Pesach is approaching very quickly and in about a week we will be sitting around the table eating, drinking, reading, learning, teaching and questioning in fulfillment of the Pesach Seder.
It is fascinating to note that if you look through the Haggadah there is a great personality who was the hero of the Exodus, and he just doesn’t really play a part in the Seder at all. Moses gets just one, offhand, coincidental mention in the Haggadah. Rabbi Yossi of the Galilee talks about how many plagues hit the Egyptians, and in the course of his discussion he quotes the verse, “and the Jews and Israel saw the great hand that G-d has wrought against the Egyptians and the nation believed in G-d and in Moses his servant.” That citation is the only place where Moses is mentioned in the Haggadah, and, in Maimonides’ version of the Haggadah, the second part of the sentence is left out, so that Moses is not mentioned even once in the entire Haggadah! This omission is clearly deliberate and is clearly trying to teach us a fundamental lesson about the Exodus.
One approach is that the Haggadah that we have is the order of the Haggadah which the Jews read in the time of exile. In fact, in the time that there is a Temple in Jerusalem, when the Jews were living in the Land of Israel there was quite a different Haggadah. The Haggadah that we read today, as Maimonides says, is the Haggadah of the Diaspora the Haggadah of the exile. So if that is true, there are two components to freedom from Egypt. Component number one is the physical redemption from Egypt, we were not slaves we were not oppressed, we were not in a foreign land – we were taken out of there. There is a second component which is the spiritual redemption – we were given the Torah, we were given a relationship with G-d, we were given the spiritual power of free will to overcome anything on a spiritual level and on a moral level. Those are the two components of the freedom from Egypt.
Now commentaries point out that Moses played a part in the physical redemption of the Jewish People, but the spiritual redemption of the Jewish People was from G-d Himself. Now, since we – and by “we” I mean the Jews living nowadays, since the destruction of the second Temple, we no longer have the benefit of the physical redemption. We have had horrific slavery since the Exodus; we have experienced holocausts, Inquisitions, Crusades, pogroms and wars since then. The physical benefits of the Exodus and the redemption are no longer with us. So we celebrate primarily the spiritual redemption – the Torah that we have, and the moral free will that is our inheritance.
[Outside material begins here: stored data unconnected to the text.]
theorem execJobOpen_keeps (h : ReqHdr) (job : Nat) (s : State) {F : Nat} {S : State} (hK : Keeps F S s)
    (hF : within 35184378387464 F = true := by exact within_trans hF (by decide)) : KeepsA F S (execJobOpen h job s) := by
  unfold execJobOpen
  repeat' with_reducible first
    | exact hK | assumption
    | (extract_lets +onlyGivenNames y; refine keeps_cut (F := F) (S := S) (y := y) ?_ ?_; dsimp -zeta only [y]; clear y; rotate_left; clear_value y; intro hy; rotate_right)
    | (extract_lets +onlyGivenNames y; refine keeps_cut1 (F := F) (S := S) (y := y) ?_ ?_; dsimp -zeta only [y]; clear y; rotate_left; clear_value y; intro hy; rotate_right)
    | (extract_lets +onlyGivenNames y; refine keeps_cutR (F := F) (S := S) (y := y) ?_ ?_; dsimp -zeta only [y]; clear y; rotate_left; clear_value y; intro hy; rotate_right)
    | extract_lets +onlyGivenNames y | apply keepsA_next | apply keepsO_some | exact keepsO_none | exact within_trans hF (by decide)
    | (intro p hp; cases p <;> with_unfolding_all first | exact foot_absurd hF hp (by decide) | exact rfl) | (apply State.request_keeps; intro y hy)
    | apply doJobOpen_keeps | split | (apply keeps_of_pair; assumption) | (apply keeps_of_trip; assumption) | refine keeps_of_some (by assumption) ?_
    | dsimp -zeta only

theorem execJobClose_keeps (h : ReqHdr) (job : Nat) (s : State) {F : Nat} {S : State} (hK : Keeps F S s)
    (hF : within 35184378387464 F = true := by exact within_trans hF (by decide)) : KeepsA F S (execJobClose h job s) := by
  unfold execJobClose
  repeat' with_reducible first
    | exact hK | assumption
    | (extract_lets +onlyGivenNames y; refine keeps_cut (F := F) (S := S) (y := y) ?_ ?_; dsimp -zeta only [y]; clear y; rotate_left; clear_value y; intro hy; rotate_right)
    | (extract_lets +onlyGivenNames y; refine keeps_cut1 (F := F) (S := S) (y := y) ?_ ?_; dsimp -zeta only [y]; clear y; rotate_left; clear_value y; intro hy; rotate_right)
    | (extract_lets +onlyGivenNames y; refine keeps_cutR (F := F) (S := S) (y := y) ?_ ?_; dsimp -zeta only [y]; clear y; rotate_left; clear_value y; intro hy; rotate_right)
    | extract_lets +onlyGivenNames y | apply keepsA_next | apply keepsO_some | exact keepsO_none | exact within_trans hF (by decide)
    | (intro p hp; cases p <;> with_unfolding_all first | exact foot_absurd hF hp (by decide) | exact rfl) | (apply State.request_keeps; intro y hy)
    | apply doJobClose_keeps | split | (apply keeps_of_pair; assumption) | (apply keeps_of_trip; assumption) | refine keeps_of_some (by assumption) ?_
    | dsimp -zeta only
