/-! Tick -/

theorem State.ditherTick_keeps (s : State) {F : Nat} {S : State} (hK : Keeps F S s)
    (hF : within 524288 F = true := by exact within_trans hF (by decide)) : Keeps F S (State.ditherTick s) := by
  unfold State.ditherTick
  repeat' with_reducible first
    | exact hK | assumption
    | (extract_lets +onlyGivenNames y; refine keeps_cut (F := F) (S := S) (y := y) ?_ ?_; dsimp -zeta only [y]; clear y; rotate_left; clear_value y; intro hy; rotate_right)
    | (extract_lets +onlyGivenNames y; refine keeps_cut1 (F := F) (S := S) (y := y) ?_ ?_; dsimp -zeta only [y]; clear y; rotate_left; clear_value y; intro hy; rotate_right)
    | (extract_lets +onlyGivenNames y; refine keeps_cutR (F := F) (S := S) (y := y) ?_ ?_; dsimp -zeta only [y]; clear y; rotate_left; clear_value y; intro hy; rotate_right)
    | extract_lets +onlyGivenNames y | apply keepsA_next | apply keepsO_some | exact keepsO_none | exact within_trans hF (by decide)
    | (intro p hp; cases p <;> with_unfolding_all first | exact foot_absurd hF hp (by decide) | exact rfl) | apply State.each_keeps
    | apply State.modPix_keeps | (apply keeps_each; intro y n hy) | split | (apply keeps_of_pair; assumption) | (apply keeps_of_trip; assumption)
    | refine keeps_of_some (by assumption) ?_ | dsimp -zeta only | fail_if_no_progress apply keeps_upd

theorem State.castTick_keeps (old s : State) (n : Nat) {F : Nat} {S : State} (hK : Keeps F S s)
    (hF : within 35872909344780 F = true := by exact within_trans hF (by decide)) : Keeps F S (old.castTick s n) := by
  unfold State.castTick
  repeat' with_reducible first
    | exact hK | assumption
    | (extract_lets +onlyGivenNames y; refine keeps_cut (F := F) (S := S) (y := y) ?_ ?_; dsimp -zeta only [y]; clear y; rotate_left; clear_value y; intro hy; rotate_right)
    | (extract_lets +onlyGivenNames y; refine keeps_cut1 (F := F) (S := S) (y := y) ?_ ?_; dsimp -zeta only [y]; clear y; rotate_left; clear_value y; intro hy; rotate_right)
    | (extract_lets +onlyGivenNames y; refine keeps_cutR (F := F) (S := S) (y := y) ?_ ?_; dsimp -zeta only [y]; clear y; rotate_left; clear_value y; intro hy; rotate_right)
    | extract_lets +onlyGivenNames y | apply keepsA_next | apply keepsO_some | exact keepsO_none | exact within_trans hF (by decide)
    | (intro p hp; cases p <;> with_unfolding_all first | exact foot_absurd hF hp (by decide) | exact rfl) | apply State.castStep_keeps
    | apply State.tookFree_keeps | split | (apply keeps_of_pair; assumption) | (apply keeps_of_trip; assumption)
    | refine keeps_of_some (by assumption) ?_ | dsimp -zeta only

theorem State.chsTick_keeps (s : State) (n : Nat) {F : Nat} {S : State} (hK : Keeps F S s)
    (hF : within 69636 F = true := by exact within_trans hF (by decide)) : Keeps F S (State.chsTick s n) := by
  unfold State.chsTick
  repeat' with_reducible first
    | exact hK | assumption
    | (extract_lets +onlyGivenNames y; refine keeps_cut (F := F) (S := S) (y := y) ?_ ?_; dsimp -zeta only [y]; clear y; rotate_left; clear_value y; intro hy; rotate_right)
    | (extract_lets +onlyGivenNames y; refine keeps_cut1 (F := F) (S := S) (y := y) ?_ ?_; dsimp -zeta only [y]; clear y; rotate_left; clear_value y; intro hy; rotate_right)
    | (extract_lets +onlyGivenNames y; refine keeps_cutR (F := F) (S := S) (y := y) ?_ ?_; dsimp -zeta only [y]; clear y; rotate_left; clear_value y; intro hy; rotate_right)
    | extract_lets +onlyGivenNames y | apply keepsA_next | apply keepsO_some | exact keepsO_none | exact within_trans hF (by decide)
    | (intro p hp; cases p <;> with_unfolding_all first | exact foot_absurd hF hp (by decide) | exact rfl) | apply State.modChs_keeps
    | apply State.primed_keeps | apply State.tookFree_keeps | split | (apply keeps_of_pair; assumption) | (apply keeps_of_trip; assumption)
    | refine keeps_of_some (by assumption) ?_ | dsimp -zeta only | fail_if_no_progress apply keeps_upd

theorem State.fcFollow_keeps (s : State) (c : Nat) {F : Nat} {S : State} (hK : Keeps F S s)
    (hF : within 549755813896 F = true := by exact within_trans hF (by decide)) : Keeps F S (State.fcFollow s c) := by
  unfold State.fcFollow
  repeat' with_reducible first
    | exact hK | assumption
    | (extract_lets +onlyGivenNames y; refine keeps_cut (F := F) (S := S) (y := y) ?_ ?_; dsimp -zeta only [y]; clear y; rotate_left; clear_value y; intro hy; rotate_right)
    | (extract_lets +onlyGivenNames y; refine keeps_cut1 (F := F) (S := S) (y := y) ?_ ?_; dsimp -zeta only [y]; clear y; rotate_left; clear_value y; intro hy; rotate_right)
    | (extract_lets +onlyGivenNames y; refine keeps_cutR (F := F) (S := S) (y := y) ?_ ?_; dsimp -zeta only [y]; clear y; rotate_left; clear_value y; intro hy; rotate_right)
    | extract_lets +onlyGivenNames y | apply keepsA_next | apply keepsO_some | exact keepsO_none | exact within_trans hF (by decide)
    | (intro p hp; cases p <;> with_unfolding_all first | exact foot_absurd hF hp (by decide) | exact rfl) | apply State.fcScan_keeps | split
    | (apply keeps_of_pair; assumption) | (apply keeps_of_trip; assumption) | refine keeps_of_some (by assumption) ?_ | dsimp -zeta only

theorem State.tick_keeps (s : State) {F : Nat} {S : State} (hK : Keeps F S s)
    (hF : within 35872983339022 F = true := by exact within_trans hF (by decide)) : Keeps F S (State.tick s) := by
  unfold State.tick
  repeat' with_reducible first
    | exact hK | assumption
    | (extract_lets +onlyGivenNames y; refine keeps_cut (F := F) (S := S) (y := y) ?_ ?_; dsimp -zeta only [y]; clear y; rotate_left; clear_value y; intro hy; rotate_right)
    | (extract_lets +onlyGivenNames y; refine keeps_cut1 (F := F) (S := S) (y := y) ?_ ?_; dsimp -zeta only [y]; clear y; rotate_left; clear_value y; intro hy; rotate_right)
    | (extract_lets +onlyGivenNames y; refine keeps_cutR (F := F) (S := S) (y := y) ?_ ?_; dsimp -zeta only [y]; clear y; rotate_left; clear_value y; intro hy; rotate_right)
    | extract_lets +onlyGivenNames y | apply keepsA_next | apply keepsO_some | exact keepsO_none | exact within_trans hF (by decide)
    | (intro p hp; cases p <;> with_unfolding_all first | exact foot_absurd hF hp (by decide) | exact rfl) | apply State.castTick_keeps
    | apply State.chsTick_keeps | apply State.ditherTick_keeps | apply State.dmaTick_keeps | apply State.each_keeps | apply State.fcFollow_keeps
    | apply State.gapDue_keeps | apply State.onDieTick_keeps | apply State.rejoinTick_keeps | (apply keeps_each; intro y n hy) | split
    | (apply keeps_of_pair; assumption) | (apply keeps_of_trip; assumption) | refine keeps_of_some (by assumption) ?_ | dsimp -zeta only
    | fail_if_no_progress apply keeps_upd

end Sys2Proof.Machine
end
But these aspects of the redemption were from G-d alone, and Moses was not involved in that side of the redemption. Therefore, we don’t mention Moses, because our main celebration today is our spiritual redemption and not so much our physical redemption.
There is another possible explanation. The Exodus was not only about freeing us from physical slavery, but it was also about freeing us from the idolatry of the Egyptians. Maimonides says that the flame of monotheism that was lit by Abraham was almost extinguished when the Jews were in Egypt. We were pagans, we worshiped the Egyptian gods, we had their superstitious and we were terrified by their gods.
Maimonides tells us that the origins of idolatry were not people denying G-d outright, but rather idolatry started with people setting up intermediaries between themselves and G-d. Whether the intermediary was the sun, the moon, nature, a person, a prophet or a priest, it served to disconnect people from a relationship with G-d. Originally people worshipped these intermediaries in order to worship G-d Himself, but matters degenerated and they forgot that they were intermediaries and they started worshipping the intermediaries as gods themselves. Eventually, the intermediaries replaced the whole idea of G-d and then suddenly you had a whole pantheon of gods – of natural forces, of angels, and people lost the connection to G-d. After the Exodus G-d wanted us to have a direct relationship with Him. We are not allowed to pray to any intermediary, we may not pray to an angel, or to a righteous person, dead or alive. We only pray to G-d Himself.
Mentioning Moses in the Haggadah is dangerous. Precisely because of his greatness and his pivotal role in the Exodus, there would be a danger of thinking of him as an intermediary between us and G-d. The Haggadah is about the creation of the direct, intimate relationship between G-d and the Jewish people, and nothing and no one can come between that relationship. Therefore, Moses is deliberately left out of the Haggadah, as an eternal lesson that it is us and G-d, G-d and us. Each person has a direct connection to G-d, we don’t need an intermediary, we don’t want an intermediary, we don’t pray to an intermediary – it’s directly us and G-d.